If you are using AI for coding (which you are probably doing if you're reading this), I'm certain you've experienced that telling AI to "build an app for x" or "implement a solution for y" almost never works. At some point, it just always ends up in a mess and you have to do it yourself. In this article, I want to motivate a different view on using AI for coding (or really any other domain): the optimal symbiosis between the capabilities of an AI and the human mind. But before we dive into the weeds, I want to share a personal anecdote:
Currently, I am working on a project that involves a neuroscientific model of how the brain solves the problem of spatial navigation. Specifically, this model is called the Tolman-Eichenbaum Machine, or TEM for short. It's still a research-heavy concept, and not many people have implemented this. My thought was: I can tell AI to implement a baseline version of the model and then use it for my own needs. There exists a paper about it, and a single implementation using a somewhat outdated Python version and the wrong machine learning library. I thought that ought to be enough for the AI to implement the model, right? No. Not a single LLM I tried gave me an implementation that is even close to what's written in the paper. They just couldn't do it. So I set out to do it myself. Like always when the AI fails.
Then, during my work on the project, I tried using AI for implementing the training routine – a problem solved countless times, with endless training data available. The solution was superb, and most of the code worked right out of the box. A single prompt, with the existing code in the context, was necessary to produce production-ready code. This got me thinking: What if I am using AI in the wrong way? Apparently, it can solve some problems perfectly and others not at all. This is what we'll discuss in the following.
Let's break down the limitations and capabilities of current AI systems (by that, I mean LLMs like ChatGPT, Gemini or Claude Sonnet):
Now, with this settled, we can examine how we go about writing software. Typically, we start with some kind of problem. From that, we think about how it could be solved with code. In order to do that, some general architecture is needed. Most of the time, this architecture follows familiar patterns. Once we jump into implementing, we refine the architecture along the way and build the different parts of the software system. To summarize:
When you tell an LLM to "build x", you are trying to do all those steps in one go, which is bound to fail, because remember: AI can only solve what it has been trained on. If your problem is not some super generic one, you'll need a different strategy.
If we stick to the process outlined above, it's fair to say that steps 1, 2 and 4 are the most creative, and step 3 is the most mechanical.
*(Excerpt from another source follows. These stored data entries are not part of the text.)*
theorem setIntensityBody_keepsView (value : Int) : KeepsView 1 (setIntensityBody value) := by
  unfold setIntensityBody
  cases checkIntensity value with
  | none => exact (raiseNow_keepsView _).mono (by omega)
  | some v =>
    intro n s u h
    exact writeReg_sameView (s := { s with intensity := v }) (u := { u with intensity := v })
      { h with intensity := rfl } _ _ _ _

theorem writePower_keepsView (v : Byte) (ph : Phase) :
    KeepsView 1 fun s => (writeShutdown v s).andThen (setPhase ph) :=
  KeepsView.andThen (fun _ _ _ h => writeReg_sameView h _ v _ v) (setPhase_keepsView ph)

/-- A command whose body keeps the logical view, and whose result is read off it. -/
theorem runCommand_sameView {k : Nat} {body : State → Flow} {answer : State → Answer} {s u s' u' : State}
    (hb : KeepsView k body) (ha : ∀ s u, SameView 0 s u → answer s = answer u) (h : SameView k s u)
    (hs : runCommand body answer s = .next s') (hu : runCommand body answer u = .next u') : SameView 0 s' u' := by
  have hend : Flow.Alike 0 (body s) (body u) := hb 0 s u h
  obtain ⟨hls, -⟩ := runCommand_cases hs
  obtain ⟨hlu, -⟩ := runCommand_cases hu
  generalize hx : body s = x, hy : body u = y at hend
  cases hend with
  | go hm =>
    rw [runCommand_go hls hx] at hs
    rw [runCommand_go hlu hy, ← ha _ _ hm] at hu
    cases hs
    cases hu
    exact hm.answered _
  | stop hm =>
    rw [runCommand_stop hls hx] at hs
    rw [runCommand_stop hlu hy] at hu
    cases hs
    cases hu
    exact hm

theorem mem_initOrder {c : Config} (hw : c.wf = true) (p : Pos) : p ∈ c.initOrder := by
  simp only [Config.wf, Bool.and_eq_true, decide_eq_true_eq] at hw
  obtain ⟨hlen, hnodup⟩ := hw
  have huniv : c.initOrder.toFinset = Finset.univ :=
    Finset.eq_univ_of_card _ (by rw [List.toFinset_card_of_nodup hnodup, hlen]; rfl)
  exact List.mem_toFinset.1 (huniv ▸ Finset.mem_univ p)

/-- INIT leaves every digit at 0x00, in the physical view and so in the logical one (R121). -/
theorem logicalAt_initialized {s : State} (hw : s.cfg.wf = true) (p : Pos) : s.initialized.logicalAt p = 0x00#8 := by
  refine (read_storeAll_initWrites s s.buf _).trans (if_pos ?_)
  simp [initTransactions, mem_initOrder hw]

/-- INIT clears the same digits in both blocks, since it clears all of them. -/
theorem exec_init_sameView {s u s' u' : State} (hw : s.cfg.wf = true) (h : SameView 14 s u)
    (hs : exec .init s = .next s') (hu : exec .init u = .next u') : SameView 0 s' u' := by
  have hwu : u.cfg.wf = true := h.cfg ▸ hw
  rw [exec_init_ok (runCommand_cases hs).1 hw h.takenLeft] at hs
  rw [exec_init_ok (runCommand_cases hu).1 hwu h.takenRight] at hu
  cases hs
  cases hu
  exact { h.answered .unit with
    digits := fun p => (logicalAt_initialized hw p).trans (logicalAt_initialized hwu p).symm
    takenLeft := nofun
    takenRight := nofun }

/-- Every command but GET_MIRROR keeps the logical view. -/
theorem exec_sameView {i : Instr} {s u s' u' : State} (hc : i.isCommand = true) (hm : i ≠ .getMirror)
    (hw : s.cfg.wf = true) (h : SameView 14 s u) (hs : exec i s = .next s') (hu : exec i u = .next u') :
    SameView 0 s' u' := by
  have hunit : ∀ s u, SameView 0 s u → unitAnswer s = unitAnswer u := fun _ _ _ => rfl
  have hdm : ∀ s u, SameView 0 s u → decodeModeAnswer s = decodeModeAnswer u :=
    fun _ _ hv => congrArg Answer.u8 hv.decodeMode
  have hint : ∀ s u, SameView 0 s u → intensityAnswer s = intensityAnswer u :=
    fun _ _ hv => congrArg Answer.u4 hv.intensity
  cases i with
  | init => exact exec_init_sameView hw h hs hu
  | on => exact runCommand_sameView (writePower_keepsView 0x01#8 .on) hunit (h.mono (by omega)) hs hu
  | off => exact runCommand_sameView (writePower_keepsView 0x00#8 .off) hunit (h.mono (by omega)) hs hu
  | getDecodeMode => exact runCommand_sameView go_keepsView hdm (h.mono (by omega)) hs hu
  | setDecodeMode v => exact runCommand_sameView (setDecodeModeBody_keepsView v) hdm (h.mono (by omega)) hs hu
  | getIntensity => exact runCommand_sameView go_keepsView hint (h.mono (by omega)) hs hu
  | setIntensity v => exact runCommand_sameView (setIntensityBody_keepsView v) hint (h.mono (by omega)) hs hu
  | getMirror => exact absurd rfl hm
  | writeChrRaw v n => exact runCommand_sameView (writeRaw_keepsView v n) hunit (h.mono (by omega)) hs hu
  | writeChrXlate c n d st =>
    exact runCommand_sameView (writeXlate_keepsView c n d st) hunit (h.mono (by omega)) hs hu
  | writeStr cs n st => exact runCommand_sameView (writeString_keepsView cs n st) hunit (h.mono (by omega)) hs hu
  | clear n l => exact runCommand_sameView (writeString_keepsView (blanks l) n false) hunit (h.mono (by omega)) hs hu
  | _ => cases hc

/-- Settles O30: the premises say that the two blocks look the same, and every command but GET_MIRROR keeps that. -/
theorem mirroringIsInvisibleLogically : Obligations.MirroringIsInvisibleLogically := by
  intro i s u s' u' hc hm hcfg hw hdm hint hans hdig hts htu hs hu
  have hend := exec_sameView hc hm hw ⟨hcfg, hdm, hint, hans, hdig, hts, htu⟩ hs hu
  exact ⟨hend.answers, hend.decodeMode, hend.intensity, hend.digits⟩

end Sys2Proof.Machine
end

section
/-! SUPPORT. The character tables (spec/43_translator.md R170 to R172): a lookup finds exactly the keys, and the code of a key
stands where the key stands. -/

namespace Sys2Proof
AI is very good at supporting creativity, as it provides vast knowledge right at your fingertips, but it's not creative itself. So, for steps 1, 2 and 4, use AI to help you get a proper problem statement, sketch an outline of the code and refine it later on. Don't switch off your brain and hope the AI will do it for you. This is exactly where human capabilities are needed. You have real-world experience, so you will be able to state the problem much more accurately than the AI.
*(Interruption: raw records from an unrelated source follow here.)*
-- ==== Sys2Proof/Machine/LoopOps.lean ====
section
/-! DEFINITION. The loop controller's plain operations: handing a frame to the transmitter (R3), entering TRAINING and RUNNING
(R18 to R20), lock (R19), and the frames of each kind (R4, R50 to R52). -/

namespace Sys2Proof.Machine

/-- The sender of a frame (R3). -/
def frameSender (f : Frame) : FrameSender :=
  match f.kind with
  | .train | .rate => .loop
  | _ => .tag f.tag

/-- The record of a frame on the transit list, its transmission not yet ended (R3). -/
def transitRecord (f : Frame) : TransitRecord where
  sender := frameSender f
  tag := f.tag
  kind := f.kind
  addr := f.addr
  retry := f.retry
  seq := f.seq
  ended := none

/-- A frame's transmission begins: its record joins the transit list (R3). DESIGN CHOICE (assumption 38): R3 does not say when the
record joins it; it joins as the transmission begins, without its instant, and takes the instant when the transmission ends, so
that a return taken before then is classified. -/
def beginTransmission (f : Frame) (l : LoopController) : LoopController :=
  { l with sending := some f, transit := l.transit ++ [transitRecord f] }

/-- A frame handed to the loop controller: sent, or behind the frame being sent (R3). -/
def handFrame (f : Frame) (s : State) : State :=
  if s.loop.sending.isNone then s.setLoop (beginTransmission f s.loop)
  else s.setLoop { s.loop with waiting := s.loop.waiting ++ [f] }

/-- The transmitter stops, the transit list is cleared and the consecutive-lost count is 0 (R15, R21, R23). R16 does not name
the count for the entry to FATAL: that it becomes 0 there too is a DESIGN CHOICE (assumption 31). -/
def stopTransmitter (l : LoopController) : LoopController :=
  { l with sending := none, waiting := [], transit := [], lost := 0 }

/-- A TRAIN frame (R5, R19, R201). -/
def trainFrame : Frame := { kind := .train, addr := 31, data := trainingPattern }

/-- A RATE frame carrying a rate code (R5, R20, R201). -/
def rateFrame (r : RateCode) : Frame := { kind := .rate, addr := 31, data := [BitVec.ofNat 32 r.code] }

/-- TRAINING entered at a rate: count 0, the training timer runs for 50 ms, and the first TRAIN frame is sent (R18 to R20). -/
def enterTraining (rate : RateCode) (s : State) : State :=
  handFrame trainFrame
    (s.setLoop
      { s.loop with
        state := .training, rate, lost := 0, trainingTimer := some (s.timebase + Config.trainingTime), agreed := none })

/-- A start request in OFF or BROKEN, and the retrain timer's expiry (R18, R22): rate code 1, rate-switch flag clear, TRAINING. -/
def startRequest (s : State) : State :=
  enterTraining .r1 (s.setLoop { s.loop with retrainTimer := none, rateSwitched := false })

/-- The detail of a LOOP START that ends OK: PRESENT records in bits 0-7, rate code in bits 8-15 (R152, spec/11). -/
def runningDetail (s : State) : Nat := presentCount s + 256 * s.loop.rate.code

/-- The loop enters RUNNING (R20): its notice, the waiting slots (R184), and a waiting LOOP START ends OK (R152). DESIGN CHOICE
(assumption 14): the notices of the waiting slots join the queue behind the loop's own, slot 0's first; R20 and R184 give no order
among them. -/
def enterRunning (s : State) : State :=
  let s := notifyLoop .running (s.setLoop { s.loop with state := .running })
  let s := (List.finRange 8).foldl (fun s k => slotLoopRunning k s) s
  if adminWait s = some .loopStart then endAdmin .ok (some (runningDetail s)) s else s

/-- A census claim for the next address not yet claimed (R27). -/
def claimNextCensus (s : State) : State :=
  match s.nodes.census with
  | none => s
  | some run =>
    if h : run.claimed < 30 then
      pushClaim { owner := .census ⟨run.claimed, h⟩, node := ⟨run.claimed, h⟩ }
        (s.setNodes { s.nodes with census := some { run with claimed := run.claimed + 1 } })
    else s

/-- A census begins: claims for addresses 1 and 2 (R27). -/
def beginCensus (byCommand : Bool) (s : State) : State :=
  claimNextCensus
    (claimNextCensus (s.setNodes { s.nodes with census := some { byCommand, claimed := 0, ended := 0 } }))

/-- Lock (R19): the training timer stops, the sequence bits, doubt flags and held-over sets are cleared (R44, R79), and the
census begins. -/
def lock (s : State) : State :=
  let s := s.setLoop { s.loop with state := .census, trainingTimer := none }
  let s := s.setNodes { s.nodes with records := s.nodes.records.map fun r => { r with seq := 0 } }
  let s := s.setWindow { s.window with doubt := Vector.replicate 30 0 }
  let s := s.setDeferral { s.deferral with heldOver := Vector.replicate 30 0 }
  beginCensus false s

/-- The RATE frame has been classified (R20): the rate code rises and TRAINING starts again. -/
def switchRate (s : State) : State :=
  match s.loop.agreed with
  | none => s
  | some rate => enterTraining rate (s.setLoop { s.loop with rateSwitched := true })

/-- The highest rate code that every PRESENT record supports; the current code when no record is PRESENT (R31). -/
def agreedRate (s : State) : RateCode :=
  let present := s.nodes.records.toList.filter fun r => r.state == .present
  let all (c : RateCode) : Bool := present.all fun r => (r.identity.map fun i => i.supports c).getD false
  if present.isEmpty then s.loop.rate
  else if all .r3 then .r3
  else if all .r2 then .r2
  else if all .r1 then .r1
  else s.loop.rate

/-- The node unit hands over the agreed rate (R20): one RATE frame, or RUNNING. -/
def takeAgreedRate (agreed : RateCode) (s : State) : State :=
  if s.loop.rate.code < agreed.code ∧ s.loop.rateSwitched = false then
    handFrame (rateFrame agreed) (s.setLoop { s.loop with agreed := some agreed })
  else enterRunning s

/-! ### Building transaction frames (R50 to R52) -/

/-- The words a COMMAND carries (R50). -/
def commandData (s : State) (owner : Owner) (p : CommandPart) : List Word :=
  match p.op, p.immediate with
  | .read, _ => List.replicate p.count 0
  | .write, some w => [w]
  | .write, none => match owner with
    | .context c => (s.ctx c).staging
    | _ => []
  | .pulse, _ | .test, _ => []

/-- A transaction's own frame, as a first sending (R50, R52): a MASK carries the desired mask as it now stands (assumption 37). -/
def ownFrame (s : State) (op : Operation) (t : Tag) (seq : Bool) (reservation : Option DeferId) : Frame :=
  let f : Frame := { kind := kindOf op.owner, tag := t, seq, addr := nodeAddr op.node }
  match op.owner with
  | .context _ =>
    match op.command with
    | some p =>
      { f with
        point := p.point, op := some p.op, count := p.count, mayDefer := reservation.isSome,
        deferId := (reservation.map Fin.val).getD 0, data := commandData s op.owner p }
    | none => f
  | .query _ => { f with data := [0] }
  | .mask n => { f with data := [(desiredMask s.attention.table n).setWidth 32] }
  | .collect _ => { f with data := List.replicate 16 0 }
  | .cancel d => { f with deferId := d.val }
  | .census _ => { f with data := List.replicate 3 0 }
  | .nodeReset _ => f

/-- A sequence probe: a TEST of point 0 with the pair's bit, the retry flag clear (R45). -/
def probeFrame (op : Operation) (t : Tag) (seq : Bool) : Frame :=
  { kind := .command, tag := t, seq, addr := nodeAddr op.node, op := some .test }

end Sys2Proof.Machine
end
Now, for the abstract proposition, I want to distinguish two cases: sketching (i) an entire software architecture and (ii) a specific implementation problem. For the former, I like to give the AI some context about the problem and then tell it to define the modules, without jumping into the specific implementation right away. Once that's complete, I can easily adjust the proposal to match my own vision. This is what I mean when I say that AI can help creativity; It will give you some generic template that it derived from all the data it received during training, but you still have to work it out yourself.
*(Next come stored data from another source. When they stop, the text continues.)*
-- ==== Sys2Proof/Machine/Registers.lean ====
section
/-! DEFINITION. Resets and the host's writes: power-on, PCIe reset, function reset and the end of initialisation (R142), the
register window (R126, R132, R136, R137, R139, R140, R202) and the MSI-X masks (R135). -/

namespace Sys2Proof.Machine

/-! ### Resets -/

/-- Every block at its reset values; the commands waiting are outside the part and stay. -/
def resetAll (s : State) : State := { State.reset with pending := s.pending }

/-- POWER_ON: every block at its reset values, READY clear. -/
def execPowerOn (s : State) : Result := .next (resetAll s)

/-- PCIE_RESET: as power-on; every masked flag is set (R135, R142). -/
def execPcieReset (s : State) : Result := .next (resetAll s)

/-- A function reset: as power-on, but the masked flags stay (R135, R142). -/
def functionReset (s : State) : State :=
  (resetAll s).setHost { State.reset.host with maskedFlags := s.host.maskedFlags }

/-- FUNCTION_RESET: CONTROL written with FUNCTION RESET set, taken also during initialisation (R142). -/
def execFunctionReset (s : State) : Result := .next (functionReset s)

/-- INITIALISATION_END: READY is set (R142). -/
def execInitialisationEnd (s : State) : Result := .next (s.setRegs { s.regs with ready := true })

/-! ### CONTROL and the admin registers (R140) -/

/-- The admin registers are valid (R140). -/
def adminRegistersValid (r : Regs) : Bool :=
  isRingSize r.adminSqSize.toNat && isRingSize r.adminCqSize.toNat && r.adminSqBase.toNat % 64 == 0
    && r.adminCqBase.toNat % 32 == 0

/-- Submission ring 0 and completion ring 0 as they are first created (R126, R131). -/
def createAdminRings (s : State) : State :=
  (s.setSubRing 0 { state := .active, base := s.regs.adminSqBase, size := s.regs.adminSqSize.toNat }).setCompRing 0
    { state := .active, base := s.regs.adminCqBase, size := s.regs.adminCqSize.toNat, phase := true,
      moderation := { count := 1 } }

/-- ENABLE written 1 while clear (R140). -/
def enable (s : State) : State :=
  if (s.subRing 0).state = .absent then
    if adminRegistersValid s.regs then
      createAdminRings (s.setRegs { s.regs with enable := true, configError := false })
    else s.setRegs { s.regs with configError := true }
  else s.setRegs { s.regs with enable := true }

/-- ENABLE written 1 (R140, R142): ignored until READY is set; a set ENABLE does not change. -/
def writeEnable (s : State) : State := if s.regs.ready && !s.regs.enable then react (enable s) else s

/-- ENABLE written 0 (R140, R142). -/
def writeDisable (s : State) : State := if s.regs.ready then s.setRegs { s.regs with enable := false } else s

/-- ENABLE_SET (R140). -/
def execEnableSet (s : State) : Result := .next (writeEnable s)

/-- ENABLE_CLEARED (R140): no further fetch begins; everything else goes on. -/
def execEnableCleared (s : State) : Result := .next (writeDisable s)

/-- The low half of a base register replaced (R202). -/
def withLow (base : Addr) (value : Word) : Addr := base.extractLsb' 32 32 ++ value

/-- The high half of a base register replaced (R202). -/
def withHigh (base : Addr) (value : Word) : Addr := value ++ base.extractLsb' 0 32

/-- One word of the admin registers replaced (R202). -/
def Regs.withAdmin (r : Regs) (reg : AdminRegister) (value : Word) : Regs :=
  match reg with
  | .sqBaseLow => { r with adminSqBase := withLow r.adminSqBase value }
  | .sqBaseHigh => { r with adminSqBase := withHigh r.adminSqBase value }
  | .sqSize => { r with adminSqSize := value }
  | .cqBaseLow => { r with adminCqBase := withLow r.adminCqBase value }
  | .cqBaseHigh => { r with adminCqBase := withHigh r.adminCqBase value }
  | .cqSize => { r with adminCqSize := value }

/-- Whether the admin registers take a write (R140, R142). -/
def adminWritable (s : State) : Bool := s.regs.ready && !s.regs.enable && (s.subRing 0).state == .absent

/-- A write to an admin register (R140). -/
def writeAdmin (reg : AdminRegister) (value : Word) (s : State) : State :=
  if adminWritable s then s.setRegs (s.regs.withAdmin reg value) else s

/-- ADMIN_REGISTER_WRITE (R140). -/
def execAdminRegisterWrite (reg : AdminRegister) (value : Word) (s : State) : Result := .next (writeAdmin reg value s)

/-! ### Index slots (R139) -/

/-- A producer index write to a submission ring (R126). -/
def takeProducer (ring : RingId) (value : Nat) (s : State) : State :=
  let r := s.subRing ring
  if r.state = .active then
    if value < r.size then s.setSubRing ring { r with producer := value }
    else notify (.subRing ring) (.ring none) (s.setSubRing ring { r with state := .faulted })
  else s

/-- A write of index slots 0-7; ignored until READY is set (R142). -/
def writeProducer (ring : RingId) (value : Word) (s : State) : State :=
  if s.regs.ready then react (takeProducer ring value.toNat s) else s

/-- PRODUCER_INDEX_WRITE (R126). -/
def execProducerIndexWrite (ring : RingId) (value : Word) (s : State) : Result := .next (writeProducer ring value s)

/-- The moderation state after an accepted consumer index write: cleared when the ring is now empty (R132, R134). -/
def moderationAfter (m : Moderation) (producer consumer : Nat) : Moderation :=
  if producer = consumer then m.clear else m

/-- A consumer index write to a completion ring (R132). -/
def takeConsumer (ring : RingId) (value : Nat) (s : State) : State :=
  let r := s.compRing ring
  if r.state = .active ∧ consumerAccepted r.producer r.consumer r.size value = true then
    s.setCompRing ring { r with consumer := value, moderation := moderationAfter r.moderation r.producer value }
  else s

/-- A write of index slots 8-15. -/
def writeConsumer (ring : RingId) (value : Word) (s : State) : State :=
  if s.regs.ready then react (takeConsumer ring value.toNat s) else s

/-- COMPLETION_CONSUMER_INDEX_WRITE (R132). -/
def execCompletionConsumerIndexWrite (ring : RingId) (value : Word) (s : State) : Result :=
  .next (writeConsumer ring value s)

/-- A consumer index write to the event ring (R136). -/
def takeEventConsumer (value : Nat) (s : State) : State :=
  let r := s.rings.event
  if r.state = .active ∧ consumerAccepted r.producer r.consumer r.size value = true then
    s.setEventRing { r with consumer := value, moderation := moderationAfter r.moderation r.producer value }
  else s

/-- A write of index slot 16. -/
def writeEventConsumer (value : Word) (s : State) : State :=
  if s.regs.ready then react (takeEventConsumer value.toNat s) else s

/-- EVENT_CONSUMER_INDEX_WRITE (R136). -/
def execEventConsumerIndexWrite (value : Word) (s : State) : Result := .next (writeEventConsumer value s)

/-- A consumer index write to a slot's capture ring (R137): ignored while the slot is IDLE. -/
def takeCaptureConsumer (k : SlotId) (value : Nat) (s : State) : State :=
  let r := s.captureRing k
  if (s.slot k).state ≠ .idle ∧ consumerAccepted r.producer r.consumer r.size value = true then
    s.setCaptureRing k { r with consumer := value }
  else s

/-- A write of index slots 17-24. -/
def writeCaptureConsumer (k : SlotId) (value : Word) (s : State) : State :=
  if s.regs.ready then takeCaptureConsumer k value.toNat s else s

/-- CAPTURE_CONSUMER_INDEX_WRITE (R137). -/
def execCaptureConsumerIndexWrite (k : SlotId) (value : Word) (s : State) : Result :=
  .next (writeCaptureConsumer k value s)

/-! ### Any register by its offset (R139, R202) -/

/-- A write to CONTROL (R140, R142): FUNCTION RESET in the word discards its ENABLE value. -/
def writeControl (value : Word) (s : State) : State :=
  if value.getLsbD 1 then functionReset s else if value.getLsbD 0 then writeEnable s else writeDisable s

/-- A write to index slot k (R139): slots 25-31 belong to no ring. -/
def writeIndex (k : Nat) (value : Word) (s : State) : State :=
  if h : k < 8 then writeProducer ⟨k, h⟩ value s
  else if h : k < 16 then writeConsumer ⟨k - 8, by omega⟩ value s
  else if k = 16 then writeEventConsumer value s
  else if h : k < 25 then writeCaptureConsumer ⟨k - 17, by omega⟩ value s
  else s

/-- REGISTER_WRITE: a write of a word at an offset of the window. IDENT, STATUS, index slots 25-31 and the offsets R202 does
not list ignore it (R139, R202); a write to another register is that register's own. -/
def execRegisterWrite (offset : BitVec 8) (value : Word) (s : State) : Result :=
  match offset.toNat with
  | 0x04 => .next (writeControl value s)
  | 0x10 => .next (writeAdmin .sqBaseLow value s)
  | 0x14 => .next (writeAdmin .sqBaseHigh value s)
  | 0x18 => .next (writeAdmin .sqSize value s)
  | 0x20 => .next (writeAdmin .cqBaseLow value s)
  | 0x24 => .next (writeAdmin .cqBaseHigh value s)
  | 0x28 => .next (writeAdmin .cqSize value s)
  | o => if 0x40 ≤ o ∧ o % 4 = 0 then .next (writeIndex ((o - 0x40) / 4) value s) else .next s

/-! ### MSI-X masks (R135) -/

/-- A vector unmasked: one message goes out if its pending flag is set, and the flag clears (R135). -/
def unmask (v : Vec) (s : State) : State :=
  let flag := s.host.pendingFlags.getLsbD v.val
  s.setHost
    { maskedFlags := setBit s.host.maskedFlags v.val false
      pendingFlags := setBit s.host.pendingFlags v.val false
      messages := if flag then s.host.messages ++ [v] else s.host.messages }

/-- MSIX_VECTOR_MASK_WRITE (R135): one event at the host port, whatever READY is. -/
def execMsixVectorMaskWrite (v : Vec) (masked : Bool) (s : State) : Result :=
  if masked then .next (s.setHost { s.host with maskedFlags := setBit s.host.maskedFlags v.val true })
  else .next (unmask v s)

end Sys2Proof.Machine
end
Once that step is complete, you can jump to the implementation. As I mentioned earlier, this is the most mechanical part of software engineering. In many cases, AI will be able to solve the specific implementation problems right away, but often enough it will fail. What I've found is that, similar to sketching the overall architecture, it is helpful to guide the AI in the right direction. I do this by writing the pseudocode of what I want the implementation to look like, and then telling the AI to complete it. In doing so, you remove all the creativity and uncertainty and let the AI do what it can do best. The problem you give the AI is thus reduced to simply taking your outline and translating it into code. This is highly efficient, as you don't have to dig up the documentation and sift through all the boring details. Depending on how much uncertainty you leave to the AI, it will write top-notch code. If the AI is not able to do it, you have to break the problem statement down even further, leading the AI to elementary problems it can easily solve. Afterward, you can synthesize the individual solutions into a coherent whole. You can see how this concept extends beyond software engineering.
What differentiates this approach from "vibe coding" is that you stay in control of the system. After all, writing software is still an engineering discipline, not art. The creativity of the human mind is needed, but in a structured way. There exist edge cases that you can only confirm if you understand the system as a whole. By purely relying on AI, you lose that holistic understanding. With the approach I've outlined in this article, you are able to replace the boring footwork and focus on creative problem-solving (which, personally, is the part about programming I enjoy most).
If I had to summarize this article in two sentences it would be: Discern the unknown component of finding a solution from the known component. The unknown component, you have to take care of yourself; the known component can be handled by AI.